Intel’s World‑First 1.8nm Data‑Center CPU Packs 288 Cores – A Performance Leap
Intel unveiled the world’s first 1.8nm data‑center CPU, the Xeon 6+ with 288 cores, leveraging RibbonFET, PowerVia and 3D chiplet stacking to achieve up to 2.26× higher performance and 55% better performance‑per‑watt than the previous generation, while adding SGX/TDX security and a 200 GbE Ethernet plus a new AI‑focused GPU.
Intel’s 1.8nm Data‑Center CPU Breakthrough
At Computex 2026 Intel announced the first 1.8nm (18A) data‑center processor, the Xeon 6+ (code‑named Clearwater Forest), paired with a new Ethernet solution (E835) and an AI‑oriented data‑center GPU (Crescent Island).
1. Data‑Center Performance Ceiling
Previous CPUs either had few cores with weak compute or many cores with prohibitive power consumption. Intel’s Xeon 6+ addresses both by shrinking the process, stacking the die, and increasing core count while cutting power.
2. 1.8nm Process Innovations
RibbonFET (surround‑gate transistor) : replaces planar transistors with a 3‑D ring‑shaped gate, allowing more transistors per area, faster switching and lower leakage. Claimed gain: same power → 4 % performance increase; same performance → 10 % power reduction.

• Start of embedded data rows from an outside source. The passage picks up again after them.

-- ==== Sys2Proof/Tests/Slice0.lean ====
section
/-! SUPPORT. Small tests of the model: the well-formedness smoke, the decoding of words written out from the spec's
encodings, the spec's vectors on one operation each (95_test_vectors.md; the ids are that file's), and for every
obligation with hypotheses a state and operands that meet them all. -/

namespace Sys2Proof.Tests

open Sys2Proof.Machine

/-! ## The example configuration REFCFG (95_test_vectors.md section 1) -/

/-- The commutation vectors 0 to 5 of REFCFG, one row each. -/
def vec0 : OvrRow := #v[0x0000, 0x000D, 0x000C]
def vec1 : OvrRow := #v[0x0000, 0x000C, 0x000D]
def vec2 : OvrRow := #v[0x000C, 0x0000, 0x000D]
def vec3 : OvrRow := #v[0x000D, 0x0000, 0x000C]
def vec4 : OvrRow := #v[0x000D, 0x000C, 0x0000]
def vec5 : OvrRow := #v[0x000C, 0x000D, 0x0000]

/-- REFCFG. -/
def refcfg : Config :=
  { polePairs := 4, minSpeed := 500, maxSpeed := 3500, ratedCurrent := 0x4000, dirSafeSpeed := 100
    pi0 := { kp := 0x2000, ki := 0x0200, kc := 0x7FFF, outMin := 0, outMax := 32767 }
    pi1 := { kp := 0x3000, ki := 0x0400, kc := 0x7FFF, outMin := 0, outMax := 0x7000 }
    pi2 := { kp := 0x1000, ki := 0x0100, kc := 0x7FFF, outMin := 0, outMax := 0x2000 }
    idIlimit := 0x1000, idInterval := 4, idAbortOnFail := false, minDuty := 10, maxDuty := 1900
    speedMult := 2500000, maShift := 2, stopTimeout := 5, offsShift := 2, lpfGain := 0x4000, ovrOff := 0x000C
    bldcConst := #v[vec0, vec2, vec1, vec4, vec5, vec3]
    svTable := #v[vec0, vec1, vec2, vec3, vec4, vec5]
    idBldc := #v[vec2, vec3, vec4, vec5, vec0, vec1] }

/-- REFCFG after `RESET`. -/
def base : State := State.resetWith refcfg

/-- REFCFG in control state `st` with `CTRL` = `ctrl`, seeded, the sector at 5. -/
def running (st : BitVec 3) (ctrl : BitVec 4) : State :=
  { base with
    ctrlState := st, ctrl := ctrl
    hall := { base.hall with cur := 5, prev := 5, sector := 5, hseed := true, tmrRun := true } }

/-- REFCFG with the identifier active at vector `v`, `n` ticks counted. -/
def identifying (v : BitVec 3) (n : Word) : State :=
  { base with ident := { base.ident with active := true, vec := v, icnt := n, hallLast := 1 } }

/-! ## WellFormed -/

theorem test_wf_refuses_a_named_command : (Instr.cmdRsvd 7).wf = false := by decide
theorem test_wf_accepts_the_first_reserved_command : (Instr.cmdRsvd 8).wf = true := by decide
theorem test_wf_refuses_writable_addresses :
    (Instr.wrRo 0x00 0).wf = false ∧ (Instr.wrRo 0x01 0).wf = false ∧ (Instr.wrRo 0x02 0).wf = false
    ∧ (Instr.wrRo 0x80 0).wf = false ∧ (Instr.wrRo 0x94 0).wf = false := by decide
theorem test_wf_accepts_the_address_after_the_table : (Instr.wrRo 0x95 0).wf = true := by decide
theorem test_wf_refuses_valid_words_as_reserved :
    (Instr.rsvd 0x0000000000000000).wf = false ∧ (Instr.rsvd 0xF000000000000000).wf = false
    ∧ (Instr.rsvd 0x10050000400007D0).wf = false ∧ (Instr.rsvd 0x20000000000003E8).wf = false
    ∧ (Instr.rsvd 0x3000000000010005).wf = false ∧ (Instr.rsvd 0x4000000000020000).wf = false := by decide

/-! ## Decode: every constructor from a word written out from the formats of rules R60 to R64 -/

theorem test_decode_nopev : decode 0x0000000000000000 = .nopev := by decide
theorem test_decode_reset : decode 0xF000000000000000 = .reset := by decide
/-- `EV[50:48]` = 0b101, `EV[47:32]` = 0x8001, `EV[31:16]` = 0x7FFE, `EV[15:0]` = 0x07D0 (rule R61). -/
theorem test_decode_tick : decode 0x100580017FFE07D0 = .tick 0b101 0x8001 0x7FFE 0x07D0 := by decide
theorem test_decode_tclk : decode 0x2000000080000001 = .tclk 0x80000001 := by decide
theorem test_decode_cmdNop : decode 0x3000000000000000 = .cmdNop := by decide
theorem test_decode_cmdInit : decode 0x3000000000000001 = .cmdInit := by decide
theorem test_decode_cmdIdStart : decode 0x3000000000000002 = .cmdIdStart := by decide
theorem test_decode_cmdIdHandover : decode 0x3000000000000003 = .cmdIdHandover := by decide
theorem test_decode_cmdTblLoadConst : decode 0x3000000000000004 = .cmdTblLoadConst := by decide
theorem test_decode_cmdTblLoadId : decode 0x3000000000000005 = .cmdTblLoadId := by decide
theorem test_decode_cmdCtrlReset : decode 0x3000000000000006 = .cmdCtrlReset := by decide
theorem test_decode_cmdCtrlFault : decode 0x3000000000000007 = .cmdCtrlFault := by decide
/-- V5. -/
theorem test_decode_cmdRsvd : decode 0x3000000000000008 = .cmdRsvd 8 := by decide
/-- V16. -/
theorem test_decode_wrCtrl : decode 0x300000000001FFF5 = .wrCtrl 0xFFF5 := by decide
/-- V2. -/
theorem test_decode_wrStatus : decode 0x3000000000020080 = .wrStatus 0x0080 := by decide
/-- V18: address 0x87. -/
theorem test_decode_wrTbl8x : decode 0x3000000000871234 = .wrTbl8x 7 0x1234 := by decide
theorem test_decode_wrTbl9x : decode 0x300000000093ABCD = .wrTbl9x 3 0xABCD := by decide
theorem test_decode_wrTbl94 : decode 0x30000000009400FF = .wrTbl94 0x00FF := by decide
/-- V20 and V1. -/
theorem test_decode_wrRo :
    decode 0x3000000000950001 = .wrRo 0x95 1 ∧ decode 0x3000000000030005 = .wrRo 0x03 5 := by decide
/-- V14. -/
theorem test_decode_rd : decode 0x4000000000700000 = .rd 0x70 := by decide
/-- V7 to V13: a reserved class and one misplaced bit in each format. -/
theorem test_decode_rsvd :
    decode 0x5000000000000000 = .rsvd 0x5000000000000000 ∧ decode 0xF000000000000001 = .rsvd 0xF000000000000001
    ∧ decode 0x100D0000000007D0 = .rsvd 0x100D0000000007D0 ∧ decode 0x2000000100000005 = .rsvd 0x2000000100000005
    ∧ decode 0x4000000000020001 = .rsvd 0x4000000000020001 ∧ decode 0x3000000001010001 = .rsvd 0x3000000001010001
    ∧ decode 0x0000000000000001 = .rsvd 0x0000000000000001 := by decide
theorem test_decodeTableWord : decodeTableWord 64 0x3000000000000003 = some .cmdIdHandover := by decide
/-- The encoder on the worked words of rule R80. -/
theorem test_encode :
    encode (.tick 5 0 16384 2000) = 0x10050000400007D0 ∧ encode (.rd 0x02) = 0x4000000000020000
    ∧ encode (.wrTbl8x 9 0x000D) = 0x300000000089000D := by decide

/-! ## Arithmetic (section 3) -/

/-- A2, A6, A8. -/
theorem test_qmul : qmul (-32768) (-32768) = 32767 ∧ qmul (-1) 1 = -1 ∧ qmul (-3) 16384 = -2 := by decide
/-- A12, A13. -/
theorem test_asr : asr (-3) 1 = -2 ∧ asr (-32768) 15 = -1 := by decide
/-- A14. -/
theorem test_clamp_inverted : clamp 5 10 0 = 0 ∧ clamp (-5) 10 0 = 10 ∧ clamp 20 10 0 = 0 := by decide
/-- A17, A18. -/
theorem test_scale15 : scale15 32767 65535 = 65533 ∧ scale15 (-1) 2000 = -1 := by decide
/-- A19. -/
theorem test_sat32 : sat32 (2 ^ 31) = 2147483647 ∧ sat32 (-(2 ^ 31) - 1) = -2147483648 := by decide

/-! ## The PI controller (section 4) -/

/-- The gains and bounds of P3, the dynamic registers given. -/
def bankP3 (integ exc : Word) : PiBank :=
  { kp := 16384, ki := 4096, kc := 16384, outMin := BitVec.ofInt 16 (-1000), outMax := 1000, integ := integ
    ref := 0, meas := 0, out := 0, exc := exc }

/-- P3, first and second row: integrator, output, excess. -/
theorem test_pi_saturates :
    (piRun 3000 0 (bankP3 0 0)).integ.toInt = 375 ∧ (piRun 3000 0 (bankP3 0 0)).out.toInt = 1000
    ∧ (piRun 3000 0 (bankP3 0 0)).exc.toInt = -875
    ∧ (piRun 3000 0 (bankP3 375 (BitVec.ofInt 16 (-875)))).integ.toInt = 312 := by decide
/-- P6, first row: 17 bits before the clamp. -/
theorem test_pi_extremes :
    (piRun 0x8000 0x7FFF { bankP3 0 0 with kp := 32767, ki := 32767, kc := 0, outMin := 0x8000, outMax := 32767 }).exc
      = 32766 := by decide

PowerVia (back‑side power delivery) : moves power routing to the backside of the chip, separating it from signal routing. This halves internal latency and improves energy efficiency by 23 %.

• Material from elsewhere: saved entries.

-- ==== Sys2Proof/Syntax.lean ====
section
/-! DEFINITION. The instructions: one constructor for each row of spec/opcode_table.json (30_encoding.md R95),
the seven illegal rows among them. Operands are the fields as R120's decoder extracts them; a field's type
is its width, so every term is encodable. Bits a format leaves unused are no part of an instruction (R88). -/

namespace Sys2Proof

/-- One instruction, as `Decode` of 40_cycle.md R120 produces it. -/
inductive Instr where
  -- flow class, format F (R82)
  | halt
  | nop
  /-- the mnemonic `return` -/
  | ret
  | error
  | illegalFlow100
  | illegalFlow101
  | illegalFlow110
  | illegalFlow111
  -- transfer class, formats TI and TR (R83, R84)
  | loadImmediate (regA : RegField) (imm8 : BitVec 8)
  | loadAbsolute (regA : RegField) (addr8 : BitVec 8)
  | loadIndirect (regA regB : RegField)
  | loadIndexed (regA regB : RegField) (off5 : BitVec 5)
  | storeAbsolute (regA : RegField) (addr8 : BitVec 8)
  | storeIndirect (regA regB : RegField)
  | storeIndexed (regA regB : RegField) (off5 : BitVec 5)
  | illegalTransfer111
  -- manipulate class, formats MR and MI (R85, R86)
  | negate (regA : RegField)
  | addRegister (regA regB : RegField)
  | addImmediate (regA : RegField) (imm8 : BitVec 8)
  | subtractRegister (regA regB : RegField)
  | subtractImmediate (regA : RegField) (imm8 : BitVec 8)
  | illegalManipulate101
  | illegalManipulate110
  | move (regA regB : RegField)
  -- jump class, format J (R87)
  | jump (t12 : BitVec 12)
  | jumpIfZero (t12 : BitVec 12)
  | jumpIfNegative (t12 : BitVec 12)
  | call (t12 : BitVec 12)
  deriving DecidableEq, Repr

/-- The mnemonic of the instruction's row, as spec/opcode_table.json spells it. -/
def Instr.mnemonic : Instr → String
  | .halt => "halt"
  | .nop => "nop"
  | .ret => "return"
  | .error => "error"
  | .illegalFlow100 => "illegal-flow-100"
  | .illegalFlow101 => "illegal-flow-101"
  | .illegalFlow110 => "illegal-flow-110"
  | .illegalFlow111 => "illegal-flow-111"
  | .loadImmediate .. => "load-immediate"
  | .loadAbsolute .. => "load-absolute"
  | .loadIndirect .. => "load-indirect"
  | .loadIndexed .. => "load-indexed"
  | .storeAbsolute .. => "store-absolute"
  | .storeIndirect .. => "store-indirect"
  | .storeIndexed .. => "store-indexed"
  | .illegalTransfer111 => "illegal-transfer-111"
  | .negate .. => "negate"
  | .addRegister .. => "add-register"
  | .addImmediate .. => "add-immediate"
  | .subtractRegister .. => "subtract-register"
  | .subtractImmediate .. => "subtract-immediate"
  | .illegalManipulate101 => "illegal-manipulate-101"
  | .illegalManipulate110 => "illegal-manipulate-110"
  | .move .. => "move"
  | .jump .. => "jump"
  | .jumpIfZero .. => "jump-if-zero"
  | .jumpIfNegative .. => "jump-if-negative"
  | .call .. => "call"

end Sys2Proof
end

3. 3D Chiplet Stacking Architecture
To fit 288 cores on a “nail‑size” die, Intel uses a hybrid Foveros Direct 3D stack combined with EMIB 2.5D interconnect, creating a three‑tier chiplet hierarchy:
Compute layer (top) : 12 compute tiles built on 18A, each containing 24 Darkmont efficiency cores – total 288 cores.
Cache / memory layer (middle) : 3 base tiles on Intel 3 process, providing 576 MiB LLC (5× the previous generation) and a 12‑channel DDR5 controller.
I/O layer (bottom) : 2 I/O tiles on Intel 7 process, offering 96 PCIe 5.0 lanes (64 supporting CXL 2.0) for GPU, NIC and storage connectivity.
The stack uses copper‑to‑copper direct bonding with a 9 µm pitch, ten times faster and lower‑power than traditional packaging, while EMIB bridges enable high‑bandwidth, low‑latency communication across the stack.
4. Core Specifications and Performance
Core count : 288 cores per socket, 576 cores in dual‑socket servers – the highest core count for an x86 server CPU.
Cache : 576 MiB LLC + 288 MiB L2 cache (total 864 MiB), five times more than the prior generation.
Memory : 12‑channel DDR5‑8000 MT/s, delivering ~50 % higher bandwidth than the previous platform.
PCIe : 96 PCIe 5.0 lanes, 64 CXL 2.0 lanes for extensive expandability.
Benchmarking shows the Xeon 6+ delivers 2.26× overall performance and 1.55× performance‑per‑watt versus the Sierra Forest predecessor, with the same power envelope (330‑450 W) – a 38 % power reduction for equivalent compute. In virtualization, per‑thread performance is 1.3× higher, and cryptographic workloads see a 15× boost over the prior generation and a six‑fold advantage over competing CPUs.
5. Security and Energy‑Efficiency Enhancements
SGX (Software Guard Extensions) : provides a minimal trusted execution environment for data encryption and isolation.
TDX (Trusted Domain Extensions) : encrypts VM memory, enhancing multi‑tenant privacy in cloud workloads.
AET (Application Energy Telemetry) : monitors CPU power in real time, automatically throttling under low load to improve efficiency; full‑load performance‑per‑watt improves by 1.3×.
6. Complementary Ecosystem
Intel pairs the CPU with a “full‑stack” of accessories:
E835 200 GbE Ethernet : up to 200 Gbps bandwidth, configurable for 2×25G, 4×25G, 2×100G or 1×200G; power consumption 28‑47 % lower than rivals, delivering 1.4‑1.9× performance‑per‑watt.
Crescent Island GPU : first Xe3P architecture, optimized for long‑context large models; 480 GB LPDDR memory, 350 W TDP, fan‑cooled for existing data‑center racks; supports FP64 native compute.
Combined, a single Xeon 6+ can match the performance of two prior‑generation CPUs while using 38 % less power, halving server count, space, electricity and operational costs.